Starting with the line that contains "rdn | rup | rtz" and stopping after the line that contains "inductive RedOp where", return each line below exactly as written, with no others.

**** PROVIDED RECORDS ****

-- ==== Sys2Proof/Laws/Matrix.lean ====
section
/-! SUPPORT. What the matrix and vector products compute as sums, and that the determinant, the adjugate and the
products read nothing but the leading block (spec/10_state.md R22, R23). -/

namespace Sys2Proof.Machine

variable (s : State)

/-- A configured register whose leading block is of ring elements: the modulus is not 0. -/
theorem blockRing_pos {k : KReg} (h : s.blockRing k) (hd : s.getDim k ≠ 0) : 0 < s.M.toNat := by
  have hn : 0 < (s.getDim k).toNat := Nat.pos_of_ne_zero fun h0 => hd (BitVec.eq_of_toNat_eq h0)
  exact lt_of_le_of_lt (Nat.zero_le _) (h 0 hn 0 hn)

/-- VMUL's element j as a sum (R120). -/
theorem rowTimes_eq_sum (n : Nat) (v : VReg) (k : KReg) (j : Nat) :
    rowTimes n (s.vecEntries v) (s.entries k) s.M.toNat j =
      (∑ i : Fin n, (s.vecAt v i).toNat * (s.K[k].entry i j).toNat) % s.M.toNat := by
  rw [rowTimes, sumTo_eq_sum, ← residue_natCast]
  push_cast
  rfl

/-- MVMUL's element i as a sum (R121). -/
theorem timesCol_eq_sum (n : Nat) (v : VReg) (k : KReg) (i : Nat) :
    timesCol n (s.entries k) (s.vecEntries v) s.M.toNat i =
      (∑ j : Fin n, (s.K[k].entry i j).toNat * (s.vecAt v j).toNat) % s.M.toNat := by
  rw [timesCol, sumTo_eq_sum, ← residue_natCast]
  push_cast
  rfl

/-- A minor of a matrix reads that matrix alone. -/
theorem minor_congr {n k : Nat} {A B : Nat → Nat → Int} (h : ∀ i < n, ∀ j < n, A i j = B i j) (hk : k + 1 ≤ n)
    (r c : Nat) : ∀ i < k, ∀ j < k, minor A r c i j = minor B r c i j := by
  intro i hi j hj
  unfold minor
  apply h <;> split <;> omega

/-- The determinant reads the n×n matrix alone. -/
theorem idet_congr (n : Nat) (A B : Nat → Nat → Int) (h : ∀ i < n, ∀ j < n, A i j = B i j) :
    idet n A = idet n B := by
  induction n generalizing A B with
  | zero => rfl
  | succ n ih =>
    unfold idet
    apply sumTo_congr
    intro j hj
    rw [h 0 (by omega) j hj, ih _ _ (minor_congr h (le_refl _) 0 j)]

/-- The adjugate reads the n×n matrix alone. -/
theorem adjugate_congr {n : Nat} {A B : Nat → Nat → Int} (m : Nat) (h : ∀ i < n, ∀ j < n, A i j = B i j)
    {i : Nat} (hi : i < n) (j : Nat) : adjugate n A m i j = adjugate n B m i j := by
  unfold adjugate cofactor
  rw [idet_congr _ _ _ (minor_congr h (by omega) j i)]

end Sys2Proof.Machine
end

****
**** PROVIDED RECORDS ****

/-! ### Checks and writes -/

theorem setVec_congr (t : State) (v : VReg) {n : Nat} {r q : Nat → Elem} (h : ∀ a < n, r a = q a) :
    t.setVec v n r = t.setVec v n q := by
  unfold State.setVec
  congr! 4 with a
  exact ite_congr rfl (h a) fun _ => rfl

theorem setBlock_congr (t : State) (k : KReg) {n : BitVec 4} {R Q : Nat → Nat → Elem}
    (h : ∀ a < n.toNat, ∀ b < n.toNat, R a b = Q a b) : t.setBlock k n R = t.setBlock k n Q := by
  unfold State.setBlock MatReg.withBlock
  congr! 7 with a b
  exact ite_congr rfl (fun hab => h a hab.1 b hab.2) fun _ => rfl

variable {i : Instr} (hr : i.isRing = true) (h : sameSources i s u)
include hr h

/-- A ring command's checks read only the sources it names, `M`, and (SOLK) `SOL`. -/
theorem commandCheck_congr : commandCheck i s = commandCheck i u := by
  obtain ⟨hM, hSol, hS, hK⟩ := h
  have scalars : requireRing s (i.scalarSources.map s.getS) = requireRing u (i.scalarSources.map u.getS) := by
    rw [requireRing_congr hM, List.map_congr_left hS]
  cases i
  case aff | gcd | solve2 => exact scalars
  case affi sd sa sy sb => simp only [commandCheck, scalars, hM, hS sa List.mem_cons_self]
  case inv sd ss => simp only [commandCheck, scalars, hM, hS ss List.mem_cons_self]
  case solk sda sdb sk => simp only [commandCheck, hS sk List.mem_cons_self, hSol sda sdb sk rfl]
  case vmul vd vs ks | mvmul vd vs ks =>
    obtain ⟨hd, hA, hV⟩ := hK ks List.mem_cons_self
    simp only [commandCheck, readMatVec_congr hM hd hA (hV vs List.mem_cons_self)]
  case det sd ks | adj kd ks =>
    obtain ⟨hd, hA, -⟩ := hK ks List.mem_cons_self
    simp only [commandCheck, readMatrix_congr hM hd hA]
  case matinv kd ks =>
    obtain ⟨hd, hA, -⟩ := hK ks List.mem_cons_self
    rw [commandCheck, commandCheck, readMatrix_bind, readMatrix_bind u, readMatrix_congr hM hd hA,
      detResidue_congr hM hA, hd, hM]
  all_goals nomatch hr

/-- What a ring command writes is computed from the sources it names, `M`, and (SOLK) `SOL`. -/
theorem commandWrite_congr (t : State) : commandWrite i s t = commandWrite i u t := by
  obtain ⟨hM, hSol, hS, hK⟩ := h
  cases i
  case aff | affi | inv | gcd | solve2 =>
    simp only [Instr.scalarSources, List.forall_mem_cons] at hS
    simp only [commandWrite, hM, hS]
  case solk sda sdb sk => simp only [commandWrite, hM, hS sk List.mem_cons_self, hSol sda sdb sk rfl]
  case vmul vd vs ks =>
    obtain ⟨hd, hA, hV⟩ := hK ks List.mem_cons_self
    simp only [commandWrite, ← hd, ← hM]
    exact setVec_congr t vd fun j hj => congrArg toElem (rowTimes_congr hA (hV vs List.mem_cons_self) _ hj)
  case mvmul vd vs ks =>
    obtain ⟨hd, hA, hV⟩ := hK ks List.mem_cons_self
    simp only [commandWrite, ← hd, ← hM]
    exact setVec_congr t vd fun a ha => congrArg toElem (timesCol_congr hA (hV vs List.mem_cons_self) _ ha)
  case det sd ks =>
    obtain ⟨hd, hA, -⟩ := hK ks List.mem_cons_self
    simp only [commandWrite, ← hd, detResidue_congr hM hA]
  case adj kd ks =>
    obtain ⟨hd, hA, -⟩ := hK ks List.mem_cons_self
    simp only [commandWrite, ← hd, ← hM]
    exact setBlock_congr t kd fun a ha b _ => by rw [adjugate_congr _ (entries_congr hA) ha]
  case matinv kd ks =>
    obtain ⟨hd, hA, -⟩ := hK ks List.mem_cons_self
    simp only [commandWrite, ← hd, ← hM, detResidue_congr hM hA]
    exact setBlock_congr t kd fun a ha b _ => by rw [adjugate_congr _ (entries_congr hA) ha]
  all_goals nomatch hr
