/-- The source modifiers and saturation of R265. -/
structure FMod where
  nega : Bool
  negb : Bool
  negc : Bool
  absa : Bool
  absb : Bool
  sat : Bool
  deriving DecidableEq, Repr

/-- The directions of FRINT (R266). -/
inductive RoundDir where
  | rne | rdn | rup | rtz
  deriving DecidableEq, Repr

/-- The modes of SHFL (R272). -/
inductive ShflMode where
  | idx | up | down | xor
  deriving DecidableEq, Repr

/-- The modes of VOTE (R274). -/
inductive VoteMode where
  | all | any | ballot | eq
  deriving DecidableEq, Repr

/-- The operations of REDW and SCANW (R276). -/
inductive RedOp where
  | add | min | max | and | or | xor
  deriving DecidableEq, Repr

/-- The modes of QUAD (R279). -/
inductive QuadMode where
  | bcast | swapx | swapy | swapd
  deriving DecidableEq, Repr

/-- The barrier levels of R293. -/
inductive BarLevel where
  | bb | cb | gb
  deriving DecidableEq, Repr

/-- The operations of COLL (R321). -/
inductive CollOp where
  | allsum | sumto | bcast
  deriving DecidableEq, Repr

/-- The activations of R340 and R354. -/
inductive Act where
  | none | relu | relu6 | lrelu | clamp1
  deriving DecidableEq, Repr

****

RESULT OF THIS EXERCISE
  | rne | rdn | rup | rtz
  deriving DecidableEq, Repr

/-- The modes of SHFL (R272). -/
inductive ShflMode where
  | idx | up | down | xor
  deriving DecidableEq, Repr

/-- The modes of VOTE (R274). -/
inductive VoteMode where
  | all | any | ballot | eq
  deriving DecidableEq, Repr

/-- The operations of REDW and SCANW (R276). -/
inductive RedOp where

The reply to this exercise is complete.